CR: I’ve been so intrigued by all the wedding beauty rituals around the world! I have to say my all time favorite is Mehndi, the Henna party ritual in Indian/Hindu weddings. The bride spends hours getting intricate Henna tattoos all over her hands and feet and even her arms during a bridal shower on steroids, the night before the wedding. There is music and dancing, and the bridesmaids, family and female friends all attend and often get smaller henna designs themselves. My favorite little detail about it is the bride often gets the initials of her husband-to-be written into the designs.
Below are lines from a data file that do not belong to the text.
/-- Settles O27: the bytes after the store are those of `State.byteAfterDigits`, and a digit fits in a byte. -/
theorem decimalDigitsAreStored : Obligations.DecimalDigitsAreStored := by
  unfold Obligations.DecimalDigitsAreStored
  refine ⟨rowDecodes_rowOf (.ldB 0), fun s x hwf hin => ?_, fun s x hout => ?_⟩
  · have hv : (s.getV x).toNat < 256 := (s.getV x).isLt
    refine ⟨_, exec_ldB_of_le hin, ?_, ?_, ?_, fun a ha => ?_, rfl, s.frame_afterStore _⟩ <;>
      rw [read_afterStore_decimalDigits hwf, State.byteAfterDigits]
    · rw [if_pos rfl, BitVec.toNat_ofNat]
      omega
    · rw [if_neg (by omega), if_pos rfl, BitVec.toNat_ofNat]
      omega
    · rw [if_neg (by omega), if_neg (by omega), if_pos rfl, BitVec.toNat_ofNat]
      omega
    · rw [if_neg (by omega), if_neg (by omega), if_neg (by omega)]
  · obtain ⟨hin, -⟩ | ⟨-, e⟩ := exec_ldB_cases s x
    · omega
    · exact faults_of_dataFault e

/-- Settles O28: the bytes after the store are those of `State.byteAfterRegs`. -/
theorem registersAreStored : Obligations.RegistersAreStored := by
  unfold Obligations.RegistersAreStored
  refine ⟨rowDecodes_rowOf (.ldMemVx 0), fun s x hwf hin => ?_, fun s x hout => ?_⟩
  · refine ⟨_, exec_ldMemVx_of_le hin, fun k hk => ?_, fun a ha => ?_, rfl, s.frame_afterStore _⟩ <;>
      rw [read_afterStore_regsTo hwf]
    · exact s.byteAfterRegs_add hk
    · rw [State.byteAfterRegs, if_neg ha]
  · obtain ⟨hin, -⟩ | ⟨-, e⟩ := exec_ldMemVx_cases s x
    · omega
    · exact faults_of_dataFault e

/-! ### FX65 (43_index_memory.md R145) -/

/-- The state after V0 to VX are loaded from I on. -/
def State.afterLoadRegs (s : State) (x : Nibble) : State :=
  State.advance { s with
    v := setRegs s.v 0 ((List.range (x.toNat + 1)).map fun k => Memory.read s.mem (s.i.toNat + k)) }

theorem exec_ldVxMem_of_le {s : State} {x : Nibble} (h : s.i.toNat + x.toNat ≤ 0xFFF) :
    exec (.ldVxMem x) s = .next (s.afterLoadRegs x) :=
  (execLdVxMem_cases x s).elim (·.2) fun ⟨hout, _⟩ => absurd h (by omega)

theorem State.getV_afterLoadRegs (s : State) (x k : Nibble) :
    (s.afterLoadRegs x).getV k = if k.toNat ≤ x.toNat then Memory.read s.mem (s.i.toNat + k.toNat) else s.getV k := by
  rw [State.afterLoadRegs, State.getV_advance, getV_setRegs, List.length_map, List.length_range]
  by_cases hk : k.toNat ≤ x.toNat
  · rw [if_pos (by omega), if_pos hk, List.getD_eq_getElem _ _ (by simp; omega)]
    simp
  · rw [if_neg (by omega), if_neg hk]

/-- The registers up to VX, as the table of 10_state.md R21 lists them. -/
theorem not_mem_writtenRegs_ldVxMem {x r : Nibble} (h : r ∉ writtenRegs (.ldVxMem x)) : ¬ r.toNat ≤ x.toNat :=
  fun hle => h (List.mem_map.mpr ⟨r.toNat, List.mem_range.mpr (by omega), by simp⟩)

theorem State.frame_afterLoadRegs (s : State) (x : Nibble) :
    s.Frame (s.afterLoadRegs x) ((writtenRegs (.ldVxMem x)).map .v) :=
  State.frame_regs (fun r hr => by rw [s.getV_afterLoadRegs, if_neg (not_mem_writtenRegs_ldVxMem hr)]) rfl

/-- Settles O29: a register up to VX takes its byte, any other keeps its value (`State.getV_afterLoadRegs`). -/
theorem registersAreLoaded : Obligations.RegistersAreLoaded := by
  unfold Obligations.RegistersAreLoaded
  refine ⟨rowDecodes_rowOf (.ldVxMem 0), fun s x hin => ?_, fun s x hout => ?_⟩
  · refine ⟨_, exec_ldVxMem_of_le hin, fun k hk => ?_, fun k hk => ?_, rfl, ?_⟩
    · rw [s.getV_afterLoadRegs, if_pos hk]
    · rw [s.getV_afterLoadRegs, if_neg (by omega)]
    · simpa only [writtenRegs, List.map_map, Function.comp_def] using s.frame_afterLoadRegs x
  · obtain ⟨hin, -⟩ | ⟨-, e⟩ := execLdVxMem_cases x s
    · omega
    · exact faults_of_dataFault e

/-- Settles O30: FX65 reads at I + K the byte that FX55 stored there, which is VK. -/
theorem storedRegistersLoadBack : Obligations.StoredRegistersLoadBack := by
  unfold Obligations.StoredRegistersLoadBack
  intro s x hwf hin
  refine ⟨_, exec_ldMemVx_of_le hin, fun u (hi : u.i = s.i) hmem => ?_⟩
  refine ⟨_, exec_ldVxMem_of_le (by rwa [hi]), fun k hk => ?_⟩
  have hin_range : s.i.toNat + k.toNat ≤ s.i.toNat + x.toNat := by omega
  calc (u.afterLoadRegs x).getV k = Memory.read u.mem (s.i.toNat + k.toNat) := by
        rw [u.getV_afterLoadRegs, if_pos hk, hi]
    _ = Memory.read (s.afterStore (s.regsTo x)).mem (s.i.toNat + k.toNat) := hmem _ (Nat.le_add_right _ _) hin_range
    _ = s.byteAfterRegs x (s.i.toNat + k.toNat) := read_afterStore_regsTo hwf x _
    _ = s.getV k := s.byteAfterRegs_add hk

/-! ### Fetching what was stored (20_memory.md R64) -/

/-- After the step of an instruction that stores bytes at I, the fetch takes the two bytes at PC + 2 and PC + 3 from
the memory after the store. -/
theorem fetch_after_store {s : State} {w : Word} {j : Instr} {bs : List Byte} {byteAfter : Nat → Byte}
    (hr : s.run = .running) (hf : s.fetch = .ok w) (hd : decode w = some j) (hx : exec j s = .next (s.afterStore bs))
    (hread : ∀ a, Memory.read (s.afterStore bs).mem a = byteAfter a) (hpc : s.pc.toNat + 3 ≤ 0xFFF) :
    ∃ t, step s = .next t ∧ t.run = .running ∧
      t.fetch = .ok (wordOfBytes (byteAfter (s.pc.toNat + 2)) (byteAfter (s.pc.toNat + 3))) := by
  have hnext : (s.afterStore bs).endStep.pc.toNat = s.pc.toNat + 2 := by
    rw [State.endStep_pc, State.afterStore, State.advance_pc]
    bv_omega
  refine ⟨_, step_of_exec hr hf hd hx (healthy_of_running hr), hr, ?_⟩
  rw [State.fetch_of_le (by omega), hnext, State.endStep_mem, hread, hread]

/-- Settles O31: FX55 and FX33 store at I, and what each leaves at an address is `State.byteAfterRegs` and
`State.byteAfterDigits`. -/
theorem fetchSeesThePreviousStore : Obligations.FetchSeesThePreviousStore := by
  unfold Obligations.FetchSeesThePreviousStore
  constructor
  · intro s x w hwf hr hf hd hin hpc
    exact fetch_after_store hr hf hd (exec_ldMemVx_of_le hin) (read_afterStore_regsTo hwf x) hpc
  · intro s x w hwf hr hf hd hin hpc
    exact fetch_after_store hr hf hd (exec_ldB_of_le hin) (read_afterStore_decimalDigits hwf x) hpc

end Sys2Proof.Machine
end

section
/-! PROOFS. 44_display.md R153 (c): the same sprite drawn twice. -/

namespace Sys2Proof.Machine

theorem exec_drw_of_inRange {s : State} {x y n : Nibble} (h : n = 0#4 ∨ s.i.toNat + n.toNat - 1 ≤ 0xFFF) :
    exec (.drw x y n) s = .next (s.afterDrw x y n) :=
  (exec_drw_cases s x y n).elim (·.2) fun ⟨⟨hn, hout⟩, _⟩ => absurd h (not_or.mpr ⟨hn, Nat.not_le.mpr hout⟩)

@[simp] theorem State.fb_afterDrw (s : State) (x y n : Nibble) :
    (s.afterDrw x y n).fb = (s.spriteDrawing x y n).fb := rfl

theorem State.getV_afterDrw_ne (s : State) (x y n : Nibble) {r : Nibble} (h : r ≠ vf) :
    (s.afterDrw x y n).getV r = s.getV r :=
  State.getV_setV_ne _ _ h

/-- DXYN writes VF, so where neither coordinate is VF the next DXYN has the same rectangle and the same bits. -/
theorem State.spriteCovers_afterDrw (s : State) {x y n : Nibble} (hx : x ≠ vf) (hy : y ≠ vf) (cx cy : Nat) :
    (s.afterDrw x y n).spriteCovers x y n cx cy ↔ s.spriteCovers x y n cx cy := by
  rw [State.spriteCovers, State.spriteCovers, s.getV_afterDrw_ne x y n hx, s.getV_afterDrw_ne x y n hy]

theorem State.spriteBit_afterDrw (s : State) {x y n : Nibble} (hx : x ≠ vf) (hy : y ≠ vf) (cx cy : Nat) :
    (s.afterDrw x y n).spriteBit x y cx cy = s.spriteBit x y cx cy := by
  rw [State.spriteBit, State.spriteBit, s.getV_afterDrw_ne x y n hx, s.getV_afterDrw_ne x y n hy]
  rfl

/-- A pixel that is XORed twice with the same bit is the old pixel. -/
theorem State.spriteDrawing_afterDrw_fb (s : State) {x y n : Nibble} (hx : x ≠ vf) (hy : y ≠ vf) :
    ((s.afterDrw x y n).spriteDrawing x y n).fb = s.fb := by
  refine Framebuffer.ext_pixel fun cx cy hcx hcy => ?_
  by_cases hcov : s.spriteCovers x y n cx cy
  · rw [State.spriteDrawing_pixel_of_covers (by omega) (by omega) ((s.spriteCovers_afterDrw hx hy cx cy).mpr hcov),
      s.spriteBit_afterDrw hx hy, s.fb_afterDrw, State.spriteDrawing_pixel_of_covers (by omega) (by omega) hcov,
      Bool.xor_assoc, Bool.xor_self, Bool.xor_false]
  · rw [State.spriteDrawing_pixel_of_not_covers (by omega) (by omega)
        (mt (s.spriteCovers_afterDrw hx hy cx cy).mp hcov),
      s.fb_afterDrw, State.spriteDrawing_pixel_of_not_covers (by omega) (by omega) hcov]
JO: What do you think is the number one desire for a bride on her wedding day?
CR: Brides only want two things: 1) to look really, really pretty, and 2) to have a killer party, preferably with a packed dance floor. The best gift you can give a couple is to really enjoy their wedding.
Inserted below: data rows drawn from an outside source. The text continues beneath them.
theorem withoutEncodeSide_storedBlock (final : Bool) (piece : List Byte) (s : State) :
    withoutEncodeSide (storedBlock final piece s) = withoutEncodeSide s := by
  have header (v : BitVec 16) :
      withoutEncodeSide (bitsAlign (bitsPut 0 2 (bitsPut v 1 s))) = withoutEncodeSide s := by
    rw [withoutEncodeSide_bitsAlign, withoutEncodeSide_bitsPut, withoutEncodeSide_bitsPut]
  rw [storedBlock, ← header ((BitVec.ofBool final).zeroExtend 16)]
  generalize bitsAlign _ = u
  rfl

theorem withoutEncodeSide_of_frameChunk {ty : Word32} {d : List Byte}
    (h : frameChunk ty d s = .next t) : withoutEncodeSide t = withoutEncodeSide s := by
  obtain ⟨-, rfl⟩ := (frameChunk_eq_next ty d).mp h
  rfl

/-- An operation that is not written in IN or CTRL raises, or writes the encode side only (R79). -/
theorem exec_withoutEncodeSide (hi : codeSpace i = none) (h : exec i s = .next t) :
    RaisedFrom s t ∨ withoutEncodeSide t = withoutEncodeSide s := by
  cases i with
  | filtRow =>
    refine (exec_filtRow_cases h).imp_right fun hrow => ?_
    obtain ⟨raw, -, -, rfl⟩ := emitRow_hw_eq_next hrow
    rfl
  | bitsPut =>
    cases h
    exact .inr (withoutEncodeSide_bitsPut _ _ s)
  | bitsAlign =>
    cases h
    exact .inr (withoutEncodeSide_bitsAlign s)
  | deflateStored =>
    simp only [exec, execDeflateStored, deflateStoredWith] at h
    split_ifs at h
    cases h
    exact .inr (withoutEncodeSide_storedBlock _ _ s)
  | pngChunk => exact .inr (withoutEncodeSide_of_frameChunk h)
  | pngIhdr =>
    simp only [exec, execPngIhdr] at h
    split at h
    · exact .inr (withoutEncodeSide_of_frameChunk h)
    · cases h
  | pngIdat =>
    simp only [exec, execPngIdat, idatWith] at h
    split_ifs at h
    exact .inr (withoutEncodeSide_of_frameChunk h)
  | pngIend => exact .inr (withoutEncodeSide_of_frameChunk (ty := typeIend) (d := []) h)
  | rgb | rgba | index | diff | luma | run | header | endMarker | start | sreset => cases hi
  | _ =>
    cases h
    exact .inr rfl

theorem RaisedFrom.cache_eq (h : RaisedFrom s t) : t.cache = s.cache := by
  obtain ⟨k, o, e, f, rfl, -, -⟩ := h
  rfl

theorem AddsPixels.cache_eq (h : AddsPixels s t) : t.cache = s.cache := by
  obtain ⟨pb, cnt, rfl, -⟩ := h
  rfl

theorem exec_index_cache {slot : Fin 64} (h : exec (.index slot) s = .next t) :
    t.cache = s.cache := by
  simp only [exec, execIndex] at h
  rcases withChunk_cases h with hraise | ⟨-, hput⟩
  · exact hraise.cache_eq
  · obtain ⟨u, hu, hrest⟩ := andThen_eq_next.mp hput
    cases hrest
    exact (addsPixels_of_produce hu).cache_eq

theorem exec_run_cache {count : Nat} (h : exec (.run count) s = .next t) : t.cache = s.cache := by
  simp only [exec, execRun] at h
  rcases withChunk_cases h with hraise | ⟨-, hrun⟩
  · exact hraise.cache_eq
  · split_ifs at hrun
    · cases hrun
      rfl
    · obtain ⟨u, hu, hrest⟩ := andThen_eq_next.mp hrun
      cases hrest
      exact (addsPixels_of_produceMany hu).cache_eq

/-- Beside the four writers, only the commands touch the cache (R26). -/
theorem exec_cache_of_not_writesCache (hctrl : codeSpace i ≠ some .ctrl) (hi : ¬ WritesCache i)
    (h : exec i s = .next t) : t.cache = s.cache := by
  cases hsp : codeSpace i with
  | none =>
    rcases exec_withoutEncodeSide hsp h with hraise | hside
    · exact hraise.cache_eq
    · exact (congrArg State.cache hside :)
  | some sp =>
    cases sp with
    | header =>
      obtain ⟨m, w, ht, c, cs, rfl⟩ := codeSpace_eq_header_iff.mp hsp
      rcases exec_header_cases h with hraise | ⟨-, -, hu⟩
      · exact hraise.cache_eq
      · rw [hu]
    | chunk =>
      cases i with
      | rgb r g b => exact absurd (.inl ⟨r, g, b, rfl⟩) hi
      | rgba r g b a => exact absurd (.inr (.inl ⟨r, g, b, a, rfl⟩)) hi
      | diff dr dg db => exact absurd (.inr (.inr (.inl ⟨dr, dg, db, rfl⟩))) hi
      | luma dg x y => exact absurd (.inr (.inr (.inr ⟨dg, x, y, rfl⟩))) hi
      | index slot => exact exec_index_cache h
      | run count => exact exec_run_cache h
      | _ => cases hsp
    | endMarker =>
      obtain ⟨m, rfl⟩ := codeSpace_eq_endMarker_iff.mp hsp
      rcases exec_endMarker_cases h with hraise | ⟨-, hu⟩
      · exact hraise.cache_eq
      · rw [hu, advancePc_cache]
    | ctrl => exact absurd hsp hctrl

/-- A writer that did not raise counted one pixel (R127). -/
theorem pxcnt_ne_of_putPixel {n : Nat} {p : Pixel} (h : putPixel n p s = .next t) :
    t.pxcnt ≠ s.pxcnt := by
  obtain ⟨hmore, rfl⟩ := (putPixel_eq_next n p).mp h
  intro heq
  have hsucc := toNat_succ_of_lt hmore
  have hsame : (s.pxcnt + 1).toNat = s.pxcnt.toNat := congrArg BitVec.toNat heq
  omega

theorem putsInCache_of_putPixel {n : Nat} {p : Pixel} (h : putPixel n p s = .next t) :
    PutsInCache p s t := by
  obtain ⟨-, rfl⟩ := (putPixel_eq_next n p).mp h
  exact putsInCache_of_set rfl

end

/-- Settles O16: a writer raises, and then neither counts nor writes, or puts one pixel; no other instruction writes the cache. -/
theorem onlyFourChunkKindsWriteTheCache : Obligations.OnlyFourChunkKindsWriteTheCache := by
  unfold Obligations.OnlyFourChunkKindsWriteTheCache
  intro i s t h hstart hsreset
  have hctrl : codeSpace i ≠ some .ctrl := fun hsp =>
    (codeSpace_eq_ctrl_iff.mp hsp).elim hstart hsreset
  refine ⟨fun hi => exec_cache_of_not_writesCache hctrl hi h, fun hi hcnt => ?_, fun hi hcnt => ?_⟩
  · rcases exec_writesCache_cases hi h with hraise | ⟨n, p, hput⟩
    · exact hraise.cache_eq
    · exact absurd hcnt (pxcnt_ne_of_putPixel hput)
  · rcases exec_writesCache_cases hi h with hraise | ⟨n, p, hput⟩
    · exact absurd hraise.pxcnt_eq hcnt
    · obtain ⟨rfl, hpb, -⟩ := reads_of_putPixel hput
      exact ⟨hpb, putsInCache_of_putPixel hput⟩

end Sys2Proof.Machine
namespace Sys2Proof.Machine

/-! What a step of the decoder runs (R121, R262): the windows of IN, the sequencer's fetch in each phase, then the step. -/

section
variable {s : State} {i : Instr} {rest : List Byte} {sp : CodeSpace} {a : Nat}

theorem inWindow_length (s : State) (a n : Nat) :
    (inWindow s a n).length = min n (s.ilen.toNat - a) := by
  rw [inWindow, List.length_map, List.length_range]

/-- A window that does not begin at ILEN or beyond begins with the byte there (R61). -/
theorem inWindow_succ (h : a < s.ilen.toNat) (n : Nat) :
    inWindow s a (n + 1) = inByte s a :: inWindow s (a + 1) n := by
  have hlen : min (n + 1) (s.ilen.toNat - a) = min n (s.ilen.toNat - (a + 1)) + 1 := by omega
  simp only [inWindow, hlen, List.range_succ_eq_map, List.map_cons, List.map_map, Nat.add_zero]
  refine congrArg (inByte s a :: ·) (List.map_congr_left fun k _ => ?_)
  simp only [Function.comp_apply, Nat.succ_eq_add_one, Nat.add_assoc, Nat.add_comm 1 k]

theorem issue_of_decHdr (hp : s.phase = .decHdr) : issue s = fetch .header 0 s := by
  unfold issue
  rw [hp]

theorem issue_of_decBody (hp : s.phase = .decBody) (hmore : s.pxcnt.toNat < s.pxtotal.toNat) :
    issue s = fetch .chunk s.ipos.toNat s := by
  unfold issue
  rw [hp]
  exact if_pos hmore

theorem issue_of_decEnd (hp : s.phase = .decEnd) : issue s = fetch .endMarker s.ipos.toNat s := by
  unfold issue
  rw [hp]

/-- A fetch that finds an item runs it and moves the phase (R121). -/
theorem step_of_fetch_ok (hhost : s.host = []) (hissue : issue s = fetch sp a s)
    (hd : decode sp (inWindow s a (spaceBytes sp)) = .ok (i, rest)) :
    step s = andThen (exec i s) fun t => .next (advance i t) := by
  rw [step_eq_operate hhost, operate_eq_perform, hissue, fetch, hd]
  rfl

/-- A fetch that finds none raises, and the phase is that of the raise (R124, R126, R122, R144). -/
theorem step_of_fetch_error {r : Reject} (hhost : s.host = []) (hissue : issue s = fetch sp a s)
    (hd : decode sp (inWindow s a (spaceBytes sp)) = .error r) :
    step s = .next (raiseReject r s) := by
  rw [step_eq_operate hhost, operate_eq_perform, hissue, fetch, hd]
  rfl

/-! Windows that are too short for their item (R102). -/

theorem decode_header_of_short {bytes : List Byte} (h : bytes.length < 14) :
    decode .header bytes = .error (.truncatedHeader bytes.length) := by
  change decodeHeader bytes = _
  unfold decodeHeader
  split
  · simp only [List.length_cons] at h
    omega
  · rfl

theorem decode_endMarker_of_short {bytes : List Byte} (h : bytes.length < 8) :
    decode .endMarker bytes = .error (.truncatedMarker bytes.length) := by
  change decodeEnd bytes = _
  unfold decodeEnd
  split
  · simp only [List.length_cons] at h
    omega
  · rfl

theorem chunkLen_le_five (b1 : Byte) : chunkLen b1 ≤ 5 := by
  unfold chunkLen
  split_ifs <;> decide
JO: What do you do to feel beautiful yourself?

CR: I run. Seriously. After I run, of course I look like a mess, but I feel strong and fast. The days when I run there’s a lift in my step, a calm, and a confidence. It’s true what they say about how much of ones beauty comes from happiness.

JO: Do you have any beauty rituals or must have products?

CR: I’m pretty simple when it comes to beauty rituals: water, sleep, moisturizer, sunscreen, and blue-cancelling concealer – I have the world’s thinnest skin! Also, after trying it at the female run factories in Morocco, I’ve become addicted to Argan oil. I need it because I am also addicted to hot showers. I just love showers and they are, of course, terrible for your skin.

JO: You’ve said your business celebrates the imperfect. What is your perception of perfection?

CR: I hate the concept of “perfection” because it is built on homogeneity and conformity – and it leaves almost everyone out! I pushed my staff at The Knot (and the wedding industry at large) and I’d like to push all imagemakers everywhere, to make the imperfect the new perfect. Individuality and uniqueness are perfection. When everyone can feel comfortable in their own bodies, with their own beauty, with their own beliefs, and hopes and dreams, that will be perfect.

JO: In 2014, you and David stepped down from day-to-day operations. What do you miss most?

CR: I miss the people! I loved being a part of a team and creating a culture where so many voices at so many levels in the organization could be heard. I learned so much from them every day. They are a talented, dedicated, fun bunch and I miss everything from our brainstorms to busting it out on the dance floor.

JO: What is next?

CR: When I am not momming — my most important (and hardest) job — I split my energy between three passions: female entrepreneurship, social justice and progressive politics. I really enjoy my job serving on the board of a fast-growing, female-founded, and socially responsible fashion company Rent The Runway (@renttherunway) – it’s all the innovation and excitement without having to worry about payroll! I also serve on the boards of Brooklyn Community Foundation (@bklynfoundation), Power of Two (@powerof2nyc), WIE Network (@wienetwork), and Project Entrepreneur (@pjentrepreneur).  Everyone wants to know when I’ll either found another company or run for office. Both would be fun, but I’m content supporting others doing those things in, what I call, my “pay it forward” period. It feels really good to be in the background cheering others on.